/-- 12.2, 12.3, 12.4, 12.5, R201: what the responses hold, byte by byte: the log record, the run record, READ_CHANNEL,
READ_ROSTER, READ_SITE and STATION_STATUS, and the codes they use. The value 1 of the stale and configuration set bytes (log
30), the rounding of the round time (log 23) and the level 0 of a GONE that no CLAIM has left (log 19) are the model's. -/
def Obligations.ResponseLayouts : Prop :=
  (∀ (n : Nat) (d : Decimal n), (nibblesLow (decimalBytes d)).map BitVec.toNat =
    d.digits.map Fin.val ++ (if n % 2 = 1 then [0] else [])) ∧
  (∀ w : BitVec 16, bytes16 w = [byteOf (w.toNat / 256), byteOf w.toNat]) ∧
  (∀ w : BitVec 32, bytes32 w =
    [byteOf (w.toNat / 16777216), byteOf (w.toNat / 65536), byteOf (w.toNat / 256), byteOf w.toNat]) ∧
  (∀ r : LogRecord, recordBytes r =
    [byteOf r.handle, byteOf (r.tag.toNat / 256), byteOf r.tag.toNat, byteOf r.channel.val, byteOf r.level.val,
      byteOf r.result.code] ++ decimalBytes r.target ++ decimalBytes r.delivered ++
    [byteOf ((if r.saturated then 1 else 0) + if r.closeNotConfirmed then 2 else 0), byteOf r.preemptions,
      byteOf (r.openSeconds / 256), byteOf r.openSeconds] ++ bytes32 r.submitTime ++ bytes32 r.endTime) ∧
  (∀ r : Run, runBytes r =
    [byteOf (r.tag.toNat / 256), byteOf r.tag.toNat, byteOf r.channel.val, byteOf r.level.val, byteOf r.demand] ++
    decimalBytes r.target ++ decimalBytes r.delivered ++
    [byteOf r.preemptions, byteOf (r.openSeconds / 256), byteOf r.openSeconds] ++ bytes32 r.submitTime ++
    (match r.gate with
      | none => [0, 0, 0, 0]
      | some (.flagSet n) => [0x10, byteOf n.val, 0, 0]
      | some (.flagClear n) => [0x20, byteOf n.val, 0, 0]
      | some (.gauge a cmp v) => [byteOf (0x30 + cmp.code), byteOf a.val, byteOf v.hundreds.val,
          byteOf (16 * v.tens.val + v.units.val)]
      | some (.after h) => [0x40, byteOf h, 0, 0]) ++
    [(r.stopFlag.elim 0xFF fun n => byteOf n.val), byteOf (r.timeLimit.getD 0 / 256), byteOf (r.timeLimit.getD 0),
      byteOf r.handle, byteOf r.state.code, byteOf r.state.purposeCode, byteOf (endResultCode r.endResult),
      byteOf ((if r.saturated then 1 else 0) + if r.gateSatisfied then 2 else 0)]) ∧
  (∀ (s : State) (c : Chan), s.channelBytes c =
    (match (s.chan c).settings with
      | none => [0, 0, 0, 0, 0, 0, 0, 0, 0, 0]
      | some v => [1] ++ decimalBytes v.quantum ++ [byteOf v.openTime, byteOf v.closeTime,
          if v.endSwitch then 1 else 0] ++ decimalBytes v.leakLimit ++ [byteOf v.noFlowTime]) ++
    [byteOf (s.chan c).valve.code,
      byteOf ((if (s.chan c).valve = .opening ∨ (s.chan c).valve = .opened then 1 else 0) +
        (if (s.chan c).vsw = some true then 2 else 0) + if (s.chan c).wrapped then 4 else 0),
      byteOf ((if (s.chan c).faults.leak then 1 else 0) + (if (s.chan c).faults.dry then 2 else 0) +
        if (s.chan c).faults.stuck then 4 else 0)] ++
    (match (s.chan c).valve, (s.chan c).stuckValues with
      | .stuck, some v => [byteOf v.1.val, byteOf v.2]
      | _, _ => [0, 0]) ++
    [((if (s.chan c).present then s.head c else none).elim 0 fun r => byteOf r.handle),
      ((s.attributed c).elim 0 fun r => byteOf r.handle)] ++
    (match (s.chan c).announced with
      | .live k => [byteOf k.phase.code, byteOf k.level.val, byteOf k.demand]
      | .gone (some l) => [0, byteOf l.val, 0]
      | .gone none => [0, 0, 0]) ++ decimalBytes (s.chan c).totalizer ++ decimalBytes (s.chan c).unattributed) ∧
  (∀ s : State, s.rosterBytes =
    byteOf (allAddrs.filter fun a => s.isMember a).length :: allAddrs.flatMap fun a =>
      match s.member a with
      | none => []
      | some m =>
        [byteOf a.val, byteOf m.weight, byteOf m.cap, byteOf m.capacity] ++
          (match m.gauge with
            | none => [0, 0]
            | some g => [byteOf (16 + g.hundreds.val), byteOf (16 * g.tens.val + g.units.val)]) ++
          [byteOf m.lastSeq.val] ++ bytes32 m.heard ++ [if m.stale then 1 else 0]) ∧
  (∀ s : State, s.siteBytes =
    bytes16 s.ct.flags ++ [byteOf (16 * s.ct.pointers[0].val + s.ct.pointers[1].val),
      byteOf (16 * s.ct.pointers[2].val + s.ct.pointers[3].val), byteOf s.ct.capacityView, byteOf s.alloc.effective,
      byteOf s.alloc.placedDemand, byteOf (s.alloc.effective - s.alloc.placedDemand), byteOf (s.alloc.transient / 256),
      byteOf s.alloc.transient,
      byteOf ((if s.alloc.drain then 1 else 0) + (if s.alloc.freeze then 2 else 0) + if s.hu.ploss then 4 else 0),
      byteOf s.mu.orphans.length] ++
    s.mu.orphans.flatMap (fun o => [byteOf o.station.val, byteOf (o.load / 256), byteOf o.load]) ++
    [byteOf s.hu.halt.code, byteOf s.hu.reasons.toNat, byteOf s.hu.round.code] ++ bytes16 s.hu.ackSet ++
    bytes16 s.hu.ackedSet ++ bytes16 s.hu.missing ++
    [byteOf (if s.hu.round = .opened then s.hu.roundTimer.getD 0 / 1000 else 0)] ++ bytes16 s.hu.settle ++
    allAddrs.flatMap (fun a => (s.hu.acked[a.val]).toList)) ∧
  (∀ (s : State) (a : Addr), inSet s.hu.ackedSet a = (s.hu.acked[a.val]).isSome) ∧
  (∀ s : State, s.statusBytes =
    [byteOf s.mu.station.code, byteOf (if s.mu.station = .isolated then s.mu.cause.code else 0),
      byteOf (s.straps.addr.val + 16 * s.straps.wt.val + (if s.straps.atm then 64 else 0) +
        if s.straps.ple then 128 else 0),
      if s.site.isSet then 1 else 0, byteOf s.site.capacity, byteOf s.site.cap, if s.site.leakHalts then 1 else 0] ++
    bytes32 s.clock.seconds) ∧
  [StationState.config, .listening, .synced, .resync, .leaving, .isolated, .clash].map StationState.code = List.range 7 ∧
  [IsolationCause.none, .selfDrop, .readback].map IsolationCause.code = List.range 3 ∧
  [HaltState.none, .halted, .settling].map HaltState.code = List.range 3 ∧
  [RoundStatus.none, .opened, .confirmed, .unconfirmed].map RoundStatus.code = List.range 4 ∧
  [Valve.closed, .opening, .opened, .closing, .stuck].map Valve.code = List.range 5 ∧
  [Phase.asking, .flowing, .yielding, .paused, .stuck].map Phase.code = [1, 2, 3, 4, 5] ∧
  [RunState.gated, .queued, .asking, .flowing, .closing .ending].map RunState.code = [1, 2, 3, 4, 5] ∧
  [RunState.closing .preemptLocal, .closing .revoked, .closing .halt, .closing .resync, .closing .isolate, .closing .leave,
    .closing .ending, .flowing].map RunState.purposeCode = [1, 2, 3, 4, 5, 6, 7, 0] ∧
  [none, some EndResult.complete, some .cancelled, some .stopped, some .timeLimit, some .noFlow].map endResultCode =
    List.range 6 ∧
  [Comparison.eq, .ne, .ge, .lt].map Comparison.code = List.range 4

* * * * * * * * *

→ About this task
Check each line above for the string "faults", then copy the ones that have it.

→ Answer space
      byteOf ((if (s.chan c).faults.leak then 1 else 0) + (if (s.chan c).faults.dry then 2 else 0) +
        if (s.chan c).faults.stuck then 4 else 0)] ++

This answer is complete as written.